### Your task:
Take the entries that follow and return exactly the lines from the one holding "codedMem_of_row (row := 6)" through the one holding "exact modifyEffect_of_modifyMem rfl", both included. Nothing else is needed.

+++ Extracted information +++

end Sys2Proof.Machine

/-! The integer arithmetic instructions (43_arithmetic.md R155 to R166): what each computation of Machine/Flags.lean
gives in terms of byte arithmetic, and the effect of each shape of Machine/Operands.lean for whatever is computed.  With
them O42 to O46. -/

namespace Sys2Proof.Machine

/-! The shapes that compute, in terms of the result and the flags computed. -/

section shapes

variable {i : Instr} {s : State} {r : Byte} {cc : CC}

theorem sourceEffect_of_computeIntoA {f : Byte → Byte → CC → Computed} {o : Operand}
    (ho : o.isBinary = true) (he : exec i s = .next (computeIntoA f o s))
    (hf : f s.a (operandValue o s) s.cc = ⟨r, cc⟩) : sourceEffect i o s r s.x s.y s.sp cc := by
  obtain ⟨hx, hy⟩ := operandXY_of_isBinary ho s
  rw [computeIntoA_eq, hf] at he
  exact sourceEffect_of he (by simp [State.hasRegisters, hx, hy])
    (by simp) (by simp) rfl rfl (by simp) (by simp)

theorem inherentEffect_of_modifyA {f : Byte → CC → Computed} (he : exec i s = .next (modifyA f s))
    (hf : f s.a s.cc = ⟨r, cc⟩) : inherentEffect i s r s.x s.y s.sp s.pc cc := by
  rw [modifyA, hf] at he
  exact inherentEffect_of_sameOutside he
    ((s.setA_sameOutside r).trans (State.setCC_sameOutside _ cc)) (by simp [State.hasRegisters])

end shapes

/-! The computations.  A sum or a difference has its carry or borrow and its overflow from Laws/Flags.lean, whatever is
carried in. -/

section computations

variable {a b m r : Byte} {cc : CC} {cin : Bool}

theorem CC.ofSum_add8 (hr : r = a + b + (if cin then 1 else 0)) :
    cc.ofSum (add8 a b cin) =
      { cc with n := r.msb, z := r == 0, v := a.msb == b.msb && r.msb != a.msb,
                c := decide (256 ≤ a.toNat + b.toNat + if cin then 1 else 0) } := by
  rw [CC.ofSum, CC.setNZ, add8_v, add8_c, add8_r, hr]

theorem CC.ofSum_sub8 (hr : r = a - b - (if cin then 1 else 0)) :
    cc.ofSum (sub8 a b cin) =
      { cc with n := r.msb, z := r == 0, v := a.msb != b.msb && r.msb != a.msb,
                c := decide (a.toNat < b.toNat + if cin then 1 else 0) } := by
  rw [CC.ofSum, CC.setNZ, sub8_v, sub8_c, sub8_r, hr]

theorem computeAdd_eq (hr : r = a + b) :
    computeAdd a b cc = ⟨r, { cc with n := r.msb, z := r == 0, v := a.msb == b.msb && r.msb != a.msb,
                                      c := decide (256 ≤ a.toNat + b.toNat) }⟩ := by
  have hcarry : r = a + b + (if false then 1 else 0) := hr.trans (BitVec.add_zero _).symm
  rw [computeAdd, CC.ofSum_add8 hcarry, add8_r, ← hcarry]
  rfl

theorem computeAdc_eq (hr : r = a + b + (if cc.c then 1 else 0)) :
    computeAdc a b cc = ⟨r, { cc with
      n := r.msb, z := r == 0, v := a.msb == b.msb && r.msb != a.msb,
      c := decide (256 ≤ a.toNat + b.toNat + if cc.c then 1 else 0) }⟩ := by
  rw [computeAdc, CC.ofSum_add8 hr, add8_r, ← hr]

theorem computeSub_eq (hr : r = a - b) :
    computeSub a b cc = ⟨r, { cc with n := r.msb, z := r == 0, v := a.msb != b.msb && r.msb != a.msb,
                                      c := decide (a.toNat < b.toNat) }⟩ := by
  have hborrow : r = a - b - (if false then 1 else 0) := hr.trans (BitVec.sub_zero _).symm
  rw [computeSub, CC.ofSum_sub8 hborrow, sub8_r, ← hborrow]
  rfl

theorem computeSbc_eq (hr : r = a - b - (if cc.c then 1 else 0)) :
    computeSbc a b cc = ⟨r, { cc with
      n := r.msb, z := r == 0, v := a.msb != b.msb && r.msb != a.msb,
      c := decide (a.toNat < b.toNat + if cc.c then 1 else 0) }⟩ := by
  rw [computeSbc, CC.ofSum_sub8 hr, sub8_r, ← hr]

/-- Only $80 is negative and has a negative two's complement. -/
theorem neg_overflow (m : Byte) :
    ((0 : Byte).msb != m.msb && (-m).msb != (0 : Byte).msb) = (m == 0x80) := by
  rw [Bool.eq_iff_iff]
  simp only [byte_msb, Bool.and_eq_true, bne_iff_ne, ne_eq, decide_eq_decide, beq_iff_eq]
  bv_omega

/-- Subtracted from 0, every byte but 0 borrows (C12). -/
theorem neg_borrow (m : Byte) : decide ((0 : Byte).toNat < m.toNat) = (m != 0) := by
  rw [Bool.eq_iff_iff]
  simp only [decide_eq_true_eq, bne_iff_ne, ne_eq]
  bv_omega

theorem neg_beq_zero (m : Byte) : (-m == 0) = (m == 0) := by
  rw [Bool.eq_iff_iff, beq_iff_eq, beq_iff_eq, neg_eq_zero]

theorem add_one_beq_zero (m : Byte) : (m + 1 == 0) = (m == 0xFF) := by
  rw [Bool.eq_iff_iff, beq_iff_eq, beq_iff_eq]
  bv_omega

theorem sub_one_beq_zero (m : Byte) : (m - 1 == 0) = (m == 1) := by
  rw [Bool.eq_iff_iff, beq_iff_eq, beq_iff_eq, sub_eq_zero]

/-- NEG is the subtraction from 0. -/
theorem computeNeg_eq (hr : r = -m) :
    computeNeg m cc = ⟨r, { cc with n := r.msb, z := m == 0, v := m == 0x80, c := m != 0 }⟩ := by
  have hneg : -m = 0 - m := (BitVec.zero_sub m).symm
  have hsub : computeNeg m cc = computeSub 0 m cc := rfl
  rw [hsub, computeSub_eq (hr.trans hneg), hr, neg_overflow, neg_borrow, neg_beq_zero]

theorem computeDec_eq (m : Byte) (cc : CC) :
    computeDec m cc = ⟨m - 1, { cc with n := (m - 1).msb, z := m == 1, v := m == 0x80 }⟩ := by
  rw [computeDec, CC.setNZ, sub_one_beq_zero]

theorem computeInc_eq (m : Byte) (cc : CC) :
    computeInc m cc = ⟨m + 1, { cc with n := (m + 1).msb, z := m == 0xFF, v := m == 0x7F }⟩ := by
  rw [computeInc, CC.setNZ, add_one_beq_zero]

end computations

/-! The obligations. -/

/-- Settles O42: rows 6 and 5 of columns 9 to D, and the sum with nothing or the old C carried in. -/
theorem addToA : Obligations.AddToA := by
  refine ⟨codedSource_of_row (row := 6) fun _ h => codedAs_of_wf h rfl rfl rfl,
    codedSource_of_row (row := 5) fun _ h => codedAs_of_wf h rfl rfl rfl, ?_⟩
  rintro o s ho _ rfl
  exact ⟨fun _ hr => sourceEffect_of_computeIntoA ho rfl (computeAdd_eq hr),
    fun _ hr => sourceEffect_of_computeIntoA ho rfl (computeAdc_eq hr)⟩

/-- Settles O43: rows 4 and 3 of columns 9 to D, and the difference with nothing or the old C borrowed in. -/
theorem subtractFromA : Obligations.SubtractFromA := by
  refine ⟨codedSource_of_row (row := 4) fun _ h => codedAs_of_wf h rfl rfl rfl,
    codedSource_of_row (row := 3) fun _ h => codedAs_of_wf h rfl rfl rfl, ?_⟩
  rintro o s ho _ rfl
  exact ⟨fun _ hr => sourceEffect_of_computeIntoA ho rfl (computeSub_eq hr),
    fun _ hr => sourceEffect_of_computeIntoA ho rfl (computeSbc_eq hr)⟩

/-- Settles O44: row 5 of columns 0 and 3 to 8; CLR has the shape of a store, which reads nothing. -/
theorem clearAOrMemory : Obligations.ClearAOrMemory :=
  ⟨codedAs_of_wf rfl rfl rfl rfl,
    codedMem_of_row (row := 5) fun _ h => codedAs_of_wf h rfl rfl rfl,
    fun _ => ⟨inherentEffect_of_modifyA rfl rfl, fun _ _ => storeEffect_of_writeMem rfl⟩⟩

/-- Settles O45: row 6 of columns 0 and 3 to 8, and the negation of A or of the byte at EA. -/
theorem negateAOrMemory : Obligations.NegateAOrMemory := by
  refine ⟨codedAs_of_wf rfl rfl rfl rfl,
    codedMem_of_row (row := 6) fun _ h => codedAs_of_wf h rfl rfl rfl,
    fun s => ⟨fun _ hr => inherentEffect_of_modifyA rfl (computeNeg_eq hr), ?_⟩⟩
  rintro m _ r - rfl hr
  exact modifyEffect_of_modifyMem rfl (computeNeg_eq hr)

/-- Settles O46: rows 8 and 7 of columns 0 and 3 to 8, and one more or one less than A or the byte at EA. -/
theorem incrementAndDecrement : Obligations.IncrementAndDecrement := by
  refine ⟨codedAs_of_wf rfl rfl rfl rfl,
    codedMem_of_row (row := 8) fun _ h => codedAs_of_wf h rfl rfl rfl,
    codedAs_of_wf rfl rfl rfl rfl,
    codedMem_of_row (row := 7) fun _ h => codedAs_of_wf h rfl rfl rfl,
    fun s => ⟨inherentEffect_of_modifyA rfl (computeDec_eq s.a s.cc),
      inherentEffect_of_modifyA rfl (computeInc_eq s.a s.cc), ?_⟩⟩
  rintro m _ - rfl
  exact ⟨modifyEffect_of_modifyMem rfl (computeDec_eq _ s.cc),
    modifyEffect_of_modifyMem rfl (computeInc_eq _ s.cc)⟩

end Sys2Proof.Machine

/-! The compare and test instructions (44_test.md R175 to R182): each reads an operand and writes flags only, and the
flags of a comparison say how the two values compare.  With them O47 to O49. -/

namespace Sys2Proof.Machine

/-! The effects: the operand is read and CC is written, in a mode that moves no index register. -/

section flagsOnly

variable {i : Instr} {o : Operand} {s : State} {reg : Byte} {cc : CC}

theorem sourceEffect_of_readOperand_setCC (hxy : operandX o s = s.x ∧ operandY o s = s.y)
    (he : exec i s = .next ((readOperand o s).2.setCC cc)) :
    sourceEffect i o s s.a s.x s.y s.sp cc := by
  obtain ⟨hx, hy⟩ := hxy
  exact sourceEffect_of he (by simp [State.hasRegisters, hx, hy])
    (by simp) (by simp) rfl rfl (by simp) (by simp)

/-- The register compared is the one of the state before the read, since the read leaves it. -/
theorem sourceEffect_of_compareWith {f : Byte → Byte → CC → Computed} {getR : State → Byte}
    (ho : o.isBinary = true) (he : exec i s = .next (compareWith f getR o s))
    (hreg : getR (readOperand o s).2 = getR s) :
    sourceEffect i o s s.a s.x s.y s.sp (f (getR s) (operandValue o s) s.cc).cc := by
  rw [compareWith_eq, hreg] at he
  exact sourceEffect_of_readOperand_setCC (operandXY_of_isBinary ho s) he

/-- The four comparisons (R176 to R179), each with the register it compares. -/
def comparisons (o : Operand) (s : State) : List (Instr × Byte) :=
  [(.cmpa o, s.a), (.cmpx o, s.x), (.cmpy o, s.y), (.cmpsp o, s.sp)]

theorem mem_comparisons : (i, reg) ∈ comparisons o s ↔
    (i = .cmpa o ∧ reg = s.a) ∨ (i = .cmpx o ∧ reg = s.x) ∨ (i = .cmpy o ∧ reg = s.y) ∨
      (i = .cmpsp o ∧ reg = s.sp) := by
  simp [comparisons]

theorem comparison_effect (h : (i, reg) ∈ comparisons o s) (hwf : i.wf = true) :
    sourceEffect i o s s.a s.x s.y s.sp (computeSub reg (operandValue o s) s.cc).cc := by
  obtain ⟨rfl, rfl⟩ | ⟨rfl, rfl⟩ | ⟨rfl, rfl⟩ | ⟨rfl, rfl⟩ := mem_comparisons.1 h
  case inl => exact sourceEffect_of_compareWith hwf rfl (readOperand_a o s)
  case inr.inl =>
    have ho := Operand.isBinary_of_isCmpXY hwf
    exact sourceEffect_of_compareWith ho rfl
      ((readOperand_x o s).trans (operandXY_of_isBinary ho s).left)
  case inr.inr.inl =>
    have ho := Operand.isBinary_of_isCmpXY hwf
    exact sourceEffect_of_compareWith ho rfl
      ((readOperand_y o s).trans (operandXY_of_isBinary ho s).right)
  case inr.inr.inr =>
    exact sourceEffect_of_compareWith (Operand.isBinary_of_isCmpSP hwf) rfl (readOperand_sp o s)

end flagsOnly

/-! What the flags of a difference say (R175), and what the branches then read from them. -/

section comparing

variable {cc : CC} {r v : Byte} {t : State}

/-- The flags say how `r` and `v` compare: Z for equality, C for the unsigned order, N and V together for the
signed one. -/
structure CC.Compares (cc : CC) (r v : Byte) : Prop where
  z_iff : cc.z = true ↔ r = v
  c_iff : cc.c = true ↔ r.toNat < v.toNat
  nv_iff : cc.n = cc.v ↔ v.toInt ≤ r.toInt

/-- The sign of a difference, corrected by the overflow, is the sign of the exact difference. -/
theorem sub_msb_eq_overflow_iff (r v : Byte) :
    (r - v).msb = (r.msb != v.msb && (r - v).msb != r.msb) ↔ v.toInt ≤ r.toInt := by
  have hr := r.isLt
  have hv := v.isLt
  have hsub := BitVec.toNat_sub r v
  rw [Bool.eq_iff_iff]
  simp only [byte_msb, byte_toInt, Bool.and_eq_true, bne_iff_ne, ne_eq, decide_eq_decide,
    decide_eq_true_eq]
  split <;> split <;> omega
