-- ==== Sys2Proof/Word.lean ====
section
/-! DEFINITION. The word type of the block and the 16-byte array made of it (R8, R10 to R14). -/

namespace Sys2Proof

/-- One byte, an unsigned integer 0..255; every datum of the algorithm is one (R5 `BYTE`, R8). -/
abbrev Byte := BitVec 8

/-- An array of exactly sixteen bytes, element 0 first (R5 `BLOCK`, R14, R70): the type of `state`,
`checksum`, `buffer`, `dout` and of a compression step's input. A block of any other length cannot be
written down (R122). -/
abbrev Block := Vector Byte 16

/-- Sixteen zero bytes, the source's `[0; 16]` (R8, R25). -/
def zeroBlock : Block := Vector.replicate 16 0

end Sys2Proof
end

+++

### Answer for this exercise:
    codedMem_of_row (row := 6) fun _ h => codedAs_of_wf h rfl rfl rfl,
    fun s => ⟨fun _ hr => inherentEffect_of_modifyA rfl (computeNeg_eq hr), ?_⟩⟩
  rintro m _ r - rfl hr
  exact modifyEffect_of_modifyMem rfl (computeNeg_eq hr)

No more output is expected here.